» Record set:

+ + + + +

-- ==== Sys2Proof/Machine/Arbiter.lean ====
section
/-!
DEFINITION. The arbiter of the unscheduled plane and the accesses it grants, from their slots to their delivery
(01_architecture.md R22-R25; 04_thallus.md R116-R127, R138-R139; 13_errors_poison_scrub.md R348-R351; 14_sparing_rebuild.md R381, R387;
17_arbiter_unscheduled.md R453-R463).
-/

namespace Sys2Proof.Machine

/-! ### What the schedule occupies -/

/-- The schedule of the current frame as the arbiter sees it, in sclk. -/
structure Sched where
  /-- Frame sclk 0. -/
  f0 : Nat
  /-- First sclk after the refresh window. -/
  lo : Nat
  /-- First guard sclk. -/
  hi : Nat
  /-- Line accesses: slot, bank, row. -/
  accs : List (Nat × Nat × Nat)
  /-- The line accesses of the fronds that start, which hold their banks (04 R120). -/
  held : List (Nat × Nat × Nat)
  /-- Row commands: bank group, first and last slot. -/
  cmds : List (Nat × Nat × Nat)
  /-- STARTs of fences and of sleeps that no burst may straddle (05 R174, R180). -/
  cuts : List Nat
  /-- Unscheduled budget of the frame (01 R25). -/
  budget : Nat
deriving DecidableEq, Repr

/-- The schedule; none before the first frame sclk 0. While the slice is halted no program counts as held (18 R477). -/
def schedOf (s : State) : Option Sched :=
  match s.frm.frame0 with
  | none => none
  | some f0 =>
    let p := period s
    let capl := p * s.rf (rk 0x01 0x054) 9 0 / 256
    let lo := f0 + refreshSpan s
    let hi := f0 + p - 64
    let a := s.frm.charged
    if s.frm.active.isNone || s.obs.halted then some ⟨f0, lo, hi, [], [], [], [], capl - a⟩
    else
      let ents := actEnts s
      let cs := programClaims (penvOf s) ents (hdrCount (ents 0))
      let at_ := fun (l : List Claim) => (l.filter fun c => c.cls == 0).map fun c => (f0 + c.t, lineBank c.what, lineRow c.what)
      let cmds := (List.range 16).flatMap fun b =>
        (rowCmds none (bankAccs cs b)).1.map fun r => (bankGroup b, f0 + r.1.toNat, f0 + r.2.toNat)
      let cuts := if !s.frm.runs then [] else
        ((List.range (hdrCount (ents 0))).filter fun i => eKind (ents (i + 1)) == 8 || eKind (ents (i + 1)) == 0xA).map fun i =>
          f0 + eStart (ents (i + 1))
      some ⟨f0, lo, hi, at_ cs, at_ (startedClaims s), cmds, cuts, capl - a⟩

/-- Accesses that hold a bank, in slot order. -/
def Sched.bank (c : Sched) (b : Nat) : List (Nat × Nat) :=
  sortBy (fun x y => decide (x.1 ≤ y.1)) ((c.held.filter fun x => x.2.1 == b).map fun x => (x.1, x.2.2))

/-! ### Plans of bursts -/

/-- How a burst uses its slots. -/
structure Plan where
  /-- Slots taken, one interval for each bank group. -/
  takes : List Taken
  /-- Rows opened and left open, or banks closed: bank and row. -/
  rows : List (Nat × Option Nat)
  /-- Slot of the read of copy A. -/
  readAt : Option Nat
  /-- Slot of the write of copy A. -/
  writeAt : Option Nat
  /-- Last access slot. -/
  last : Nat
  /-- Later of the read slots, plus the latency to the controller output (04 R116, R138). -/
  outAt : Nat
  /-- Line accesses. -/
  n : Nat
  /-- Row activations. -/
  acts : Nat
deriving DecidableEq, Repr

+ + + + +

Transcribe the listing. Every line must match exactly.

» Answer below:
-- ==== Sys2Proof/Machine/Arbiter.lean ====
section
/-!
DEFINITION. The arbiter of the unscheduled plane and the accesses it grants, from their slots to their delivery
(01_architecture.md R22-R25; 04_thallus.md R116-R127, R138-R139; 13_errors_poison_scrub.md R348-R351; 14_sparing_rebuild.md R381, R387;
17_arbiter_unscheduled.md R453-R463).
-/

namespace Sys2Proof.Machine

/-! ### What the schedule occupies -/

/-- The schedule of the current frame as the arbiter sees it, in sclk. -/
structure Sched where
  /-- Frame sclk 0. -/
  f0 : Nat
  /-- First sclk after the refresh window. -/
  lo : Nat
  /-- First guard sclk. -/
  hi : Nat
  /-- Line accesses: slot, bank, row. -/
  accs : List (Nat × Nat × Nat)
  /-- The line accesses of the fronds that start, which hold their banks (04 R120). -/
  held : List (Nat × Nat × Nat)
  /-- Row commands: bank group, first and last slot. -/
  cmds : List (Nat × Nat × Nat)
  /-- STARTs of fences and of sleeps that no burst may straddle (05 R174, R180). -/
  cuts : List Nat
  /-- Unscheduled budget of the frame (01 R25). -/
  budget : Nat
deriving DecidableEq, Repr

/-- The schedule; none before the first frame sclk 0. While the slice is halted no program counts as held (18 R477). -/
def schedOf (s : State) : Option Sched :=
  match s.frm.frame0 with
  | none => none
  | some f0 =>
    let p := period s
    let capl := p * s.rf (rk 0x01 0x054) 9 0 / 256
    let lo := f0 + refreshSpan s
    let hi := f0 + p - 64
    let a := s.frm.charged
    if s.frm.active.isNone || s.obs.halted then some ⟨f0, lo, hi, [], [], [], [], capl - a⟩
    else
      let ents := actEnts s
      let cs := programClaims (penvOf s) ents (hdrCount (ents 0))
      let at_ := fun (l : List Claim) => (l.filter fun c => c.cls == 0).map fun c => (f0 + c.t, lineBank c.what, lineRow c.what)
      let cmds := (List.range 16).flatMap fun b =>
        (rowCmds none (bankAccs cs b)).1.map fun r => (bankGroup b, f0 + r.1.toNat, f0 + r.2.toNat)
      let cuts := if !s.frm.runs then [] else
        ((List.range (hdrCount (ents 0))).filter fun i => eKind (ents (i + 1)) == 8 || eKind (ents (i + 1)) == 0xA).map fun i =>
          f0 + eStart (ents (i + 1))
      some ⟨f0, lo, hi, at_ cs, at_ (startedClaims s), cmds, cuts, capl - a⟩

/-- Accesses that hold a bank, in slot order. -/
def Sched.bank (c : Sched) (b : Nat) : List (Nat × Nat) :=
  sortBy (fun x y => decide (x.1 ≤ y.1)) ((c.held.filter fun x => x.2.1 == b).map fun x => (x.1, x.2.2))

/-! ### Plans of bursts -/

/-- How a burst uses its slots. -/
structure Plan where
  /-- Slots taken, one interval for each bank group. -/
  takes : List Taken
  /-- Rows opened and left open, or banks closed: bank and row. -/
  rows : List (Nat × Option Nat)
  /-- Slot of the read of copy A. -/
  readAt : Option Nat
  /-- Slot of the write of copy A. -/
  writeAt : Option Nat
  /-- Last access slot. -/
  last : Nat
  /-- Later of the read slots, plus the latency to the controller output (04 R116, R138). -/
  outAt : Nat
  /-- Line accesses. -/
  n : Nat
  /-- Row activations. -/
  acts : Nat
deriving DecidableEq, Repr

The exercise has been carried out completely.